-- ==== Sys2Proof/Machine/Operands.lean ====
section
/-! DEFINITION. Operand forms, levels as bits, and the receive shift (spec/00_scope.md R7, spec/20_memory.md R50,
spec/30_encoding.md R61, spec/42_read.md R101). -/

namespace Sys2Proof.Machine

/-- The level a bit is sent as: 1 is `high`, 0 is `low` (R50, R101). -/
def levelOfBit (b : Bool) : Level :=
  if b then .high else .low

/-- A level as a bit: `high` = 1, `low` = 0 (R7). -/
def levelBit : Level → Bool
  | .low => false
  | .high => true

/-- A direction as a bit: `out` = 1, `in` = 0 (R7). -/
def dirBit : Dir → Bool
  | .inp => false
  | .out => true

/-- The level of bit position `k` on the wire, `k` = 0 first: bit `7 - k` of the byte (R50, R67, R101). -/
def wireBit (b : Byte) (k : Nat) : Level :=
  levelOfBit (b.getLsbD (7 - k))

/-- The acknowledge level `READ_BYTE a` drives: `low` if `send_ack` is true, else `high` (R67, R101). -/
def ackLevel (a : Bool) : Level :=
  if a then .low else .high

/-- The receive shift `((acc << 1) | v)[7:0]` (R18, R67, R101). -/
def shiftIn (acc : Byte) (v : Level) : Byte :=
  (acc <<< 1) ||| (BitVec.ofBool (levelBit v)).setWidth 8

end Sys2Proof.Machine
end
○ ○ ○ ○ ○
* _Work request_
Please set down each line of the records exactly as given.

* _Solution below_
-- ==== Sys2Proof/Machine/Operands.lean ====
section
/-! DEFINITION. Operand forms, levels as bits, and the receive shift (spec/00_scope.md R7, spec/20_memory.md R50,
spec/30_encoding.md R61, spec/42_read.md R101). -/

namespace Sys2Proof.Machine

/-- The level a bit is sent as: 1 is `high`, 0 is `low` (R50, R101). -/
def levelOfBit (b : Bool) : Level :=
  if b then .high else .low

/-- A level as a bit: `high` = 1, `low` = 0 (R7). -/
def levelBit : Level → Bool
  | .low => false
  | .high => true

/-- A direction as a bit: `out` = 1, `in` = 0 (R7). -/
def dirBit : Dir → Bool
  | .inp => false
  | .out => true

/-- The level of bit position `k` on the wire, `k` = 0 first: bit `7 - k` of the byte (R50, R67, R101). -/
def wireBit (b : Byte) (k : Nat) : Level :=
  levelOfBit (b.getLsbD (7 - k))

/-- The acknowledge level `READ_BYTE a` drives: `low` if `send_ack` is true, else `high` (R67, R101). -/
def ackLevel (a : Bool) : Level :=
  if a then .low else .high

/-- The receive shift `((acc << 1) | v)[7:0]` (R18, R67, R101). -/
def shiftIn (acc : Byte) (v : Level) : Byte :=
  (acc <<< 1) ||| (BitVec.ofBool (levelBit v)).setWidth 8

end Sys2Proof.Machine
end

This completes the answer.